ABOUT THIS TASK — Only lines with the string "none" are wanted. Pull them out of the data.

** Opening DATA TO EXAMINE block **

-- ==== Sys2Proof/Machine/Addressing.lean ====
section
/-! DEFINITION. The window procedure, `SET_ADDR_WINDOW` and `SET_ROTATION` (41_addressing). -/

namespace Sys2Proof.Machine

/-- `WINDOW(x0, y0, x1, y1)` (R180), inside an open bracket, and then `k`. A ⊥ offset is the read fault of
60_exceptions R301, raised at the read, after the events before it. -/
def window (op : Byte) (s : State) (x0 y0 x1 y1 : Int) (k : State → Outcome) : Outcome :=
  match s.xStart, s.yStart with
  | some xs, some ys => k (s.emitAll (windowEvents s.cfg xs ys x0 y0 x1 y1))
  | none, _ => .next ((s.emitAll ([.setWs .w8] ++ command s.cfg.cmdCaset)).unset op .xStart)
  | some xs, none =>
    .next ((s.emitAll ([.setWs .w8] ++ rangeEvents s.cfg s.cfg.cmdCaset xs x0 x1 ++ command s.cfg.cmdRaset)).unset op
      .yStart)

/-- The events of `ROTATE_BODY` (R184). -/
def rotateEvents (c : Config) (r : BitVec 2) : List Event :=
  [.cs false, .setWs .w8] ++ command c.cmdMadctl ++ [wByte (madctl c r), .setWs .w16, .cs true]

/-- `ROTATE_BODY` for the rotation `r = mode mod 4` (R184): the orientation byte, then the rotation and the four
geometry fields together (R190). -/
def rotateBody (s : State) (r : BitVec 2) : State :=
  let t := s.emitAll (rotateEvents s.cfg r)
  { t with
    rotation := some r
    width := some (geom s.cfg r).1
    height := some (geom s.cfg r).2
    xStart := some (offs s.cfg.xyStartSwap s.colStart s.rowStart r).1
    yStart := some (offs s.cfg.xyStartSwap s.colStart s.rowStart r).2 }

/-- `SET_ADDR_WINDOW` (R182). -/
def execSetAddrWindow (x0 y0 x1 y1 : Word) (s : State) : Outcome :=
  requireInit 0x03 s.accept fun s =>
    window 0x03 (s.emit (.cs false)) (zext16 x0) (zext16 y0) (zext16 x1) (zext16 y1) fun s =>
      .next (s.emitAll [.setWs .w16, .cs true]).ok

/-- `SET_ROTATION` (R184). -/
def execSetRotation (mode : Byte) (s : State) : Outcome :=
  requireInit 0x04 s.accept fun s => .next (rotateBody s (modeRotation mode)).ok

end Sys2Proof.Machine
end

** Closing DATA TO EXAMINE block **

COMPLETED EXERCISE —
  | none, _ => .next ((s.emitAll ([.setWs .w8] ++ command s.cfg.cmdCaset)).unset op .xStart)
  | some xs, none =>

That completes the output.